Now just one question, dear. What were you doing down here at this time of night?’

  ‘I had just come off a train.’

  ‘And where had you been, Honey?’

  Jane said nothing.

  ‘You hadn’t been getting up to mischief while Hubby was away, had you?’

  ‘Will you please let me go?’ said Jane. ‘I want to get home. I am very tired and it’s very late.’

  ‘But you’re not going home,’ said Miss Hardcastle. ‘You’re coming out to Belbury.’

  ‘My husband has said nothing about my joining him there.’

  Miss Hardcastle nodded. ‘That was one of his mistakes. But you’re coming with us.’

  ‘What do you mean?’

  ‘It’s an arrest, Honey,’ said Miss Hardcastle, holding out the piece of green paper on which she had been writing. It appeared to Jane as all official forms always appeared–a mass of compartments, some empty, some full of small print, some scrawled with signatures in pencil, and one bearing her own name; all meaningless.

  ‘Oh!’ screamed Jane suddenly, overcome with a sensation of nightmare, and made a dash for the door. Of course she never reached it. A moment later she came to her senses and found herself held by the two police-women.

  ‘What a naughty temper!’ said Miss Hardcastle playfully. ‘But we’ll put the nasty men outside, shall we?’ She said something and the policemen removed themselves and shut the door behind them. As soon as they were gone Jane felt that a protection had been withdrawn from her.

  ‘Well,’ said Miss Hardcastle, addressing the two uniformed girls. ‘Let’s see. Quarter to one…and all going nicely. I think, Daisy, we can afford ourselves a little stand-easy. Be careful, Kitty, make your top grip under her shoulder just a little tighter. That’s right.’ While she was speaking Miss Hardcastle was undoing her belt, and when she had finished she removed her tunic and flung it on the sofa, revealing a huge torso, uncorseted (as Bill the Blizzard had complained), rank, floppy and thinly clad: such things as Rubens might have painted in delirium. Then she resumed her seat, removed the cheroot from her mouth, blew another cloud of smoke in Jane’s direction, and addressed her.

  ‘Where had you been by that train?’ she said.

  And Jane said nothing, partly because she could not speak, and partly because she now knew beyond all doubt that these were the enemies of the human race whom the Director was fighting against and one must tell them nothing. She did not feel heroic in making this decision. The whole scene was becoming unreal to her; and it was as if between sleeping and waking that she heard Miss Hardcastle say, ‘I think, Kitty dear, you and Daisy had better bring her round here.’ And it was still only half real when the two women forced her round to the other side of the table, and she saw Miss Hardcastle sitting with her legs wide apart and settling herself in the chair as if in the saddle; long leather-clad legs projecting from beneath her short skirt. The women forced her on, with a skilled, quiet increase of pressure whenever she resisted, until she stood between Miss Hardcastle’s feet, whereupon Miss Hardcastle brought her feet together so that she had Jane’s ankles pinioned between her own. This proximity to the ogress affected Jane with such horror that she had no fears left for what they might be going to do with her. And for what seemed an endless time Miss Hardcastle stared at her, smiling a little and blowing smoke in her face.

  ‘Do you know,’ said Miss Hardcastle at last, ‘you’re rather a pretty little thing in your way.’

  There was another silence.

  ‘Where had you been by that train?’ said Miss Hardcastle.

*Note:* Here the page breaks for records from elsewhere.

theorem State.loadTuning_keeps (s : State) (k : Nat) (older : Bool) : Keeps ⟨[.bridge, .memory], []⟩ s
    (State.loadTuning s k older) := by
  unfold State.loadTuning
  refine Keeps.ite (fun _ => ?_) (fun _ => ?_)
  · dsimp only
    refine Keeps.upd ?_ (hb := Or.inl (by decide +kernel))
    exact Keeps.refl _ _
  · refine Keeps.ite (fun _ => ?_) (fun _ => ?_)
    · exact Keeps.refl _ _
    · refine Keeps.trans ?_ (State.putChan_keeps ..) (by decide +kernel)
      exact Keeps.refl _ _

theorem State.rewriteTuning_keeps (s : State) (k : Nat) (q : Nat × Nat) (first : Bool) : Keeps
    ⟨[.memory], [(0x900004, 0x900005)]⟩ s (State.rewriteTuning s k q first) := by
  unfold State.rewriteTuning
  dsimp only
  refine Keeps.trans ?_ (State.inc_keeps1 ..) (by decide +kernel)
  refine Keeps.trans ?_ (State.wearBlock_keeps ..) (by decide +kernel)
  refine Keeps.trans ?_ (State.wearBlock_keeps ..) (by decide +kernel)
  refine Keeps.upd ?_ (hme := Or.inl (by decide +kernel))
  exact Keeps.refl _ _

theorem State.restoreTuning_keeps (s : State) (x : Nat × Bool × Bool) : Keeps ⟨[.bridge, .memory],
    [(0x900001, 0x900001), (0x900004, 0x900005)]⟩ s (State.restoreTuning s x) := by
  unfold State.restoreTuning
  dsimp only
  split
  · exact Keeps.refl _ _
  · refine Keeps.ite (fun _ => ?_) (fun _ => ?_)
    · exact Keeps.refl _ _
    · refine Keeps.ite (fun _ => ?_) (fun _ => ?_)
      · refine Keeps.trans ?_ (State.putBit_keeps1 ..) (by decide +kernel)
        refine Keeps.trans ?_ (State.loadTuning_keeps ..) (by decide +kernel)
        refine Keeps.upd ?_ (hme := Or.inl (by decide +kernel))
        exact Keeps.refl _ _
      · refine Keeps.trans ?_ (State.rewriteTuning_keeps ..) (by decide +kernel)
        refine Keeps.ite (fun _ => ?_) (fun _ => ?_)
        · exact Keeps.refl _ _
        · refine Keeps.trans ?_ (State.loadTuning_keeps ..) (by decide +kernel)
          exact Keeps.refl _ _

theorem State.cutHalf_keeps (s : State) (h : Nat) (bad : Option Nat) : Keeps ⟨[.memory], [(0x900006,
    0x900006)]⟩ s (State.cutHalf s h bad) := by
  unfold State.cutHalf
  split
  · exact Keeps.refl _ _
  · dsimp only
    refine Keeps.trans ?_ (State.add_keeps1 ..) (by decide +kernel)
    refine Keeps.trans ?_ (State.putHalfEntries_keeps ..) (by decide +kernel)
    exact Keeps.refl _ _

theorem State.replayJournal_keeps (s : State) : Keeps ⟨[.memory], [(0x900001, 0x900001)]⟩ s
    (State.replayJournal s) := by
  unfold State.replayJournal
  dsimp only
  refine Keeps.ite (fun _ => ?_) (fun _ => ?_)
  · exact Keeps.refl _ _
  · refine Keeps.trans ?_ (State.putBit_keeps1 ..) (by decide +kernel)
    refine Keeps.foldl ?_ (fun _ _ => ?_)
    · exact Keeps.refl _ _
    · refine Keeps.trans ?_ (State.applyEntry_keeps ..) (by decide +kernel)
      exact Keeps.refl _ _

theorem State.loadKept_keeps (s : State) : Keeps ⟨[.blobs], [(0x000000, 0xFFFFFF)]⟩ s (State.loadKept s)
    := by
  unfold State.loadKept
  dsimp only
  refine Keeps.foldl ?_ (fun _ _ => ?_)
  · refine Keeps.foldl ?_ (fun _ _ => ?_)
    · exact Keeps.refl _ _
    · refine Keeps.trans ?_ (State.pute_keepsA ..) (by decide +kernel)
      exact Keeps.refl _ _
  · refine Keeps.trans ?_ (State.putBlob_keeps ..) (by decide +kernel)
    exact Keeps.refl _ _

theorem State.loadFences_keeps (s : State) : Keeps ⟨[.seq, .health], [(0x000000, 0xFFFFFF)]⟩ s
    (State.loadFences s) := by
  unfold State.loadFences
  dsimp only
  refine Keeps.trans ?_ (State.showUnits_keeps ..) (by decide +kernel)
  refine Keeps.trans ?_ (State.showClanes_keeps ..) (by decide +kernel)
  refine Keeps.foldl ?_ (fun _ _ => ?_)
  · refine Keeps.trans ?_ (State.promote_keeps ..) (by decide +kernel)
    refine Keeps.trans ?_ (State.promote_keeps ..) (by decide +kernel)
    refine Keeps.foldl ?_ (fun _ _ => ?_)
    · refine Keeps.foldl ?_ (fun _ _ => ?_)
      · exact Keeps.refl _ _
      · refine Keeps.trans ?_ (State.pute_keepsA ..) (by decide +kernel)
        exact Keeps.refl _ _
    · refine Keeps.trans ?_ (State.pute_keepsA ..) (by decide +kernel)
      exact Keeps.refl _ _
  · refine Keeps.trans ?_ (State.clanRest_keeps ..) (by decide +kernel)
    exact Keeps.refl _ _

theorem State.restoreDone_keeps (s : State) (d : RestoreDamage) : Keeps ⟨[.blobs, .seq, .bridge,
    .memory, .health, .logs], [(0x000000, 0xFFFFFF)]⟩ s (State.restoreDone s d) := by
  unfold State.restoreDone
  refine Keeps.ite (fun _ => ?_) (fun _ => ?_)
  · dsimp only
    refine Keeps.trans ?_ (State.putStep_keeps ..) (by decide +kernel)
    refine Keeps.optE ?_ (fun _ => ?_)
    · refine Keeps.trans ?_ (State.showRecord_keeps ..) (by decide +kernel)
      refine Keeps.trans ?_ (State.loadFences_keeps ..) (by decide +kernel)
      refine Keeps.trans ?_ (State.put_keeps1 ..) (by decide +kernel)
      refine Keeps.trans ?_ (State.loadKept_keeps ..) (by decide +kernel)
      refine Keeps.optE ?_ (fun _ => ?_)
      · refine Keeps.trans ?_ (State.replayJournal_keeps ..) (by decide +kernel)
        refine Keeps.trans ?_ (State.cutHalf_keeps ..) (by decide +kernel)
        refine Keeps.trans ?_ (State.cutHalf_keeps ..) (by decide +kernel)
        refine Keeps.foldl ?_ (fun _ _ => ?_)
        · refine Keeps.foldl ?_ (fun _ _ => ?_)
          · exact Keeps.refl _ _
          · refine Keeps.trans ?_ (State.restoreRecord_keeps ..) (by decide +kernel)
            exact Keeps.refl _ _
        · refine Keeps.trans ?_ (State.restoreTuning_keeps ..) (by decide +kernel)
          exact Keeps.refl _ _
      · refine Keeps.trans ?_ (State.log_keeps ..) (by decide +kernel)
        exact Keeps.refl _ _
    · refine Keeps.trans ?_ (State.putBit_keeps1 ..) (by decide +kernel)
      exact Keeps.refl _ _
  · exact Keeps.refl _ _

theorem State.stageLost_keeps (s : State) : Keeps ⟨[.ingress, .codec, .comp, .ray], [(0x38020A,
    0x38020A), (0x382003, 0x382003), (0x400101, 0x400101)]⟩ s (State.stageLost s) := by
  unfold State.stageLost
  dsimp only
  split
  · refine Keeps.trans ?_ (State.startStep_keeps ..) (by decide +kernel)
    refine Keeps.upd ?_ (hi := Or.inl (by decide +kernel)) (hc := Or.inl (by decide +kernel)) (hcm := Or.inl (by decide +kernel)) (hr := Or.inl (by decide +kernel))
    refine Keeps.trans ?_ (State.leaveNext_keeps ..) (by decide +kernel)
    refine Keeps.foldl ?_ (fun _ _ => ?_)
    · exact Keeps.refl _ _
    · refine Keeps.trans ?_ (State.clanRest_keeps ..) (by decide +kernel)
      refine Keeps.trans ?_ (State.inc_keeps1 ..) (by decide +kernel)
      exact Keeps.refl _ _
  · refine Keeps.trans ?_ (State.releaseNext_keeps ..) (by decide +kernel)
    refine Keeps.upd ?_ (hi := Or.inl (by decide +kernel)) (hc := Or.inl (by decide +kernel)) (hcm := Or.inl (by decide +kernel)) (hr := Or.inl (by decide +kernel))
    refine Keeps.trans ?_ (State.leaveNext_keeps ..) (by decide +kernel)
    refine Keeps.foldl ?_ (fun _ _ => ?_)
    · exact Keeps.refl _ _
    · refine Keeps.trans ?_ (State.clanRest_keeps ..) (by decide +kernel)
      refine Keeps.trans ?_ (State.inc_keeps1 ..) (by decide +kernel)
      exact Keeps.refl _ _

theorem State.meshLost_keeps (s : State) : Keeps ⟨[.out, .ingress, .lanes], [(0x300205, 0x300205),
    (0x301004, 0x301004), (0x700309, 0x700309), (0x701001, 0x701001)]⟩ s (State.meshLost s) := by
  unfold State.meshLost
  dsimp only
  refine Keeps.upd ?_ (hi := Or.inl (by decide +kernel))
  refine Keeps.foldl ?_ (fun _ _ => ?_)
  · exact Keeps.refl _ _
  · refine Keeps.trans ?_ (State.relayPortDown_keeps ..) (by decide +kernel)
    refine Keeps.trans ?_ (State.abortInbound_keeps ..) (by decide +kernel)
    exact Keeps.refl _ _

theorem State.bringUpLanes_keeps (s : State) : Keeps ⟨[.out, .ingress, .lanes, .memory, .logs],
    [(0x180002, 0x180002), (0x180101, 0x180103), (0x300202, 0x300202), (0x300205, 0x300205), (0x301001,
    0x301001), (0x301004, 0x301004), (0x700209, 0x700209), (0x700305, 0x700307), (0x700309, 0x700309),
    (0x701001, 0x701001), (0x701003, 0x701003), (0x701006, 0x701006), (0x900005, 0x900005)]⟩ s
    (State.bringUpLanes s) := by
  unfold State.bringUpLanes
  dsimp only
  refine Keeps.foldl ?_ (fun _ _ => ?_)
  · refine Keeps.optE ?_ (fun _ => ?_)
    · refine Keeps.foldl ?_ (fun _ _ => ?_)
      · refine Keeps.upd ?_ (hln := Or.inl (by decide +kernel))
        refine Keeps.foldl ?_ (fun _ _ => ?_)
        · exact Keeps.refl _ _
        · refine Keeps.trans ?_ (State.portDown_keeps ..) (by decide +kernel)
          exact Keeps.refl _ _
      · refine Keeps.ite (fun _ => ?_) (fun _ => ?_)
        · exact Keeps.refl _ _
        · refine Keeps.trans ?_ (State.pute_keeps1 ..) (by decide +kernel)
          exact Keeps.refl _ _
    · refine Keeps.trans ?_ (State.bringUpPanel_keeps ..) (by decide +kernel)
      exact Keeps.refl _ _
  · refine Keeps.trans ?_ (State.portTrain_keeps ..) (by decide +kernel)
    exact Keeps.refl _ _

theorem State.trainLinks_keeps (s : State) : Keeps ⟨[.bridge, .loop], [(0x602004, 0x602004), (0x680109,
    0x680109)]⟩ s (State.trainLinks s) := by
  unfold State.trainLinks
  dsimp only
  refine Keeps.trans ?_ (State.put_keeps1 ..) (by decide +kernel)
  refine Keeps.upd ?_ (hl := Or.inl (by decide +kernel))
  refine Keeps.trans ?_ (State.trainCourses_keeps ..) (by decide +kernel)
  exact Keeps.refl _ _

theorem State.trainDdr_keeps (s : State) (relock : Bool) : Keeps ⟨[.memory], [(0x780102, 0x780102),
    (0x782001, 0x782001)]⟩ s (State.trainDdr s relock) := by
  unfold State.trainDdr
  refine Keeps.foldl ?_ (fun _ _ => ?_)
  · exact Keeps.refl _ _
  · split
    · refine Keeps.trans ?_ (State.beginTraining_keeps ..) (by decide +kernel)
      refine Keeps.trans ?_ (State.putChan_keeps ..) (by decide +kernel)
      exact Keeps.refl _ _
    · exact Keeps.refl _ _
    · exact Keeps.refl _ _
    · refine Keeps.trans ?_ (State.beginTraining_keeps ..) (by decide +kernel)
      exact Keeps.refl _ _

theorem State.march_keeps (s : State) (failed : List Nat) : Keeps ⟨[.memory, .logs], [(0x180002,
    0x180002), (0x180101, 0x180103), (0x780103, 0x780104), (0x780203, 0x780203), (0x781001, 0x781003),
    (0x900005, 0x900005)]⟩ s (State.march s failed) := by
  unfold State.march
  dsimp only
  refine Keeps.optE ?_ (fun _ => ?_)
  · refine Keeps.trans ?_ (State.showBanks_keeps ..) (by decide +kernel)
    refine Keeps.upd ?_ (hme := Or.inl (by decide +kernel))
    refine Keeps.foldl ?_ (fun _ _ => ?_)
    · refine Keeps.foldl ?_ (fun _ _ => ?_)
      · refine Keeps.foldl ?_ (fun _ _ => ?_)
        · exact Keeps.refl _ _
        · refine Keeps.ite (fun _ => ?_) (fun _ => ?_)
          · exact Keeps.refl _ _
          · refine Keeps.trans ?_ (State.inc_keeps1 ..) (by decide +kernel)
            refine Keeps.trans ?_ (State.putKept_keeps1 ..) (by decide +kernel)
            exact Keeps.refl _ _
      · refine Keeps.trans ?_ (State.pute_keeps1 ..) (by decide +kernel)
        refine Keeps.trans ?_ (State.pute_keeps1 ..) (by decide +kernel)
        exact Keeps.refl _ _
    · refine Keeps.ite (fun _ => ?_) (fun _ => ?_)
      · refine Keeps.trans ?_ (State.pute_keeps1 ..) (by decide +kernel)
        refine Keeps.trans ?_ (State.pute_keeps1 ..) (by decide +kernel)
        exact Keeps.refl _ _
      · refine Keeps.trans ?_ (State.pute_keeps1 ..) (by decide +kernel)
        exact Keeps.refl _ _
  · refine Keeps.trans ?_ (State.log_keeps ..) (by decide +kernel)
    exact Keeps.refl _ _

theorem State.rampsEnd_keeps (s : State) : Keeps ⟨[.clock], [(0x201001, 0x201001), (0x201004,
    0x201004)]⟩ s (State.rampsEnd s) := by
  unfold State.rampsEnd
  dsimp only
  refine Keeps.upd ?_ (hck := Or.inl (by decide +kernel))
  refine Keeps.foldl ?_ (fun _ _ => ?_)
  · exact Keeps.refl _ _
  · refine Keeps.trans ?_ (State.pute_keeps1 ..) (by decide +kernel)
    refine Keeps.trans ?_ (State.pute_keeps1 ..) (by decide +kernel)
    exact Keeps.refl _ _

theorem State.fullClear_keeps (s : State) : Keeps ⟨[.panel], []⟩ s (State.fullClear s) := by
  unfold State.fullClear
  dsimp only
  refine Keeps.trans ?_ (State.putHalf_keeps ..) (by decide +kernel)
  refine Keeps.trans ?_ (State.putHalf_keeps ..) (by decide +kernel)
  exact Keeps.refl _ _

theorem State.stageFirst_keeps (s : State) (failed : List Nat) : Keeps ⟨[.ingress, .codec, .comp, .ray,
    .memory, .logs], [(0x180002, 0x180002), (0x180101, 0x180103), (0x38020A, 0x38020A), (0x382003,
    0x382003), (0x400101, 0x400101), (0x780103, 0x780104), (0x780203, 0x780203), (0x781001, 0x781003),
    (0x900005, 0x900005)]⟩ s (State.stageFirst s failed) := by
  unfold State.stageFirst
  refine Keeps.ite (fun _ => ?_) (fun _ => ?_)
  · exact Keeps.refl _ _
  · dsimp only
    refine Keeps.upd ?_ (hme := Or.inl (by decide +kernel))
    refine Keeps.trans ?_ (State.march_keeps ..) (by decide +kernel)
    refine Keeps.trans ?_ (State.stageLost_keeps ..) (by decide +kernel)
    exact Keeps.refl _ _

  And Jane stared as if her eyes would start out of her head and said nothing. Then suddenly Miss Hardcastle leant forward and, after very carefully turning down the edge of Jane’s dress, thrust the lighted end of the cheroot against her shoulder. After that there was another pause and another silence.

  ‘Where had you been by that train?’ said Miss Hardcastle.

  How many times this happened Jane could never remember. But somehow or other there came a time when Miss Hardcastle was talking not to her but to one of the women. ‘What are you fussing about, Daisy?’ she was saying.

  ‘I was only saying, Ma’am, it was five past one.’

  ‘How time flies, doesn’t it, Daisy? But what if it is? Aren’t you comfortable, Daisy? You’re not getting tired, holding a little bit of a thing like her?’